## MATERIAL PROVIDED
-- ==== Sys2Proof/Laws/Addressing.lean ====
section
/-! SUPPORT. The laws of the addressing unit (spec/40_addressing.md) and of the capacity rounding (spec/44_capacity.md R126):
what later proofs use of them. -/

namespace Sys2Proof.Machine

/-- The bit offset of row `r`, and the counter slot it names (R78, R79). -/
theorem offset_eq (h : Hash) (r : Row) : offset h r = 4 * (4 * (h.toNat % 4) + r.val) := by
  have h3 : (h &&& 3).toNat = h.toNat % 4 := by
    rw [BitVec.toNat_and]
    exact Nat.and_two_pow_sub_one_eq_mod h.toNat 2
  unfold offset sel
  rw [h3]
  omega

theorem slot_lt (h : Hash) (r : Row) : 4 * (h.toNat % 4) + r.val < 16 := by have := r.isLt; omega

/-- The mask by `L − 1` is the remainder modulo `L` (R76). -/
theorem block_eq_mod (p : Params) (l : BitVec 5) (h : Hash) (r : Row) :
    block p l h r = (foldHigh (rowProduct p h r)).toNat % 2 ^ l.toNat := by
  have hl := l.isLt
  have hp : 2 ^ l.toNat ≤ 2 ^ 32 := Nat.pow_le_pow_right (by omega) (by omega)
  unfold block
  rw [BitVec.toNat_and, BitVec.toNat_ofNat, Nat.mod_eq_of_lt (by omega), Nat.and_two_pow_sub_one_eq_mod]

/-- Every block index is a word index of the table (R76). -/
theorem block_lt (p : Params) (l : BitVec 5) (h : Hash) (r : Row) : block p l h r < 2 ^ l.toNat := by
  rw [block_eq_mod]
  exact Nat.mod_lt _ (Nat.two_pow_pos _)

/-- An address names a counter slot. -/
abbrev CounterAddr.valid (a : CounterAddr) : Prop := ∃ k, k < 16 ∧ a.offset = 4 * k

theorem mem_addrgen {p : Params} {l : BitVec 5} {h : Hash} {a : CounterAddr} :
    a ∈ addrgen p l h ↔ ∃ r : Row, a = ⟨block p l h r, offset h r⟩ := by
  simp only [addrgen, List.mem_map]
  constructor
  · rintro ⟨r, -, rfl⟩; exact ⟨r, rfl⟩
  · rintro ⟨r, rfl⟩
    have : r ∈ rows := by revert r; decide
    exact ⟨r, this, rfl⟩

theorem valid_of_mem_addrgen {p : Params} {l : BitVec 5} {h : Hash} {a : CounterAddr} (ha : a ∈ addrgen p l h) :
    a.valid := by
  obtain ⟨r, rfl⟩ := mem_addrgen.1 ha
  exact ⟨_, slot_lt h r, offset_eq h r⟩

theorem block_lt_of_mem_addrgen {p : Params} {l : BitVec 5} {h : Hash} {a : CounterAddr} (ha : a ∈ addrgen p l h) :
    a.block < 2 ^ l.toNat := by
  obtain ⟨r, rfl⟩ := mem_addrgen.1 ha
  exact block_lt p l h r

/-- Two rows of one hash have different offsets. -/
theorem offset_injective (h : Hash) {r r' : Row} (e : offset h r = offset h r') : r = r' := by
  rw [offset_eq, offset_eq] at e
  exact Fin.ext (by omega)

/-- `log2Up` is the least exponent (R126), both halves. -/
theorem le_two_pow_log2Up (n : Nat) : n ≤ 2 ^ log2Up n := by
  unfold log2Up
  split
  · simpa using ‹_›
  · have := Nat.lt_log2_self (n := n - 1)
    omega

theorem log2Up_le {n k : Nat} (h : n ≤ 2 ^ k) : log2Up n ≤ k := by
  unfold log2Up
  split
  · exact Nat.zero_le _
  · have h0 : n - 1 ≠ 0 := by omega
    have : Nat.log2 (n - 1) < k := (Nat.log2_lt h0).2 (by omega)
    omega

end Sys2Proof.Machine
end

## PROBLEM
In the material above, find the lines that contain "exact" and show them.

## ANSWER TO THE EXERCISE
    exact Nat.and_two_pow_sub_one_eq_mod h.toNat 2
  exact Nat.mod_lt _ (Nat.two_pow_pos _)
  · rintro ⟨r, -, rfl⟩; exact ⟨r, rfl⟩
    exact ⟨r, this, rfl⟩
  exact ⟨_, slot_lt h r, offset_eq h r⟩
  exact block_lt p l h r
  exact Fin.ext (by omega)
  · exact Nat.zero_le _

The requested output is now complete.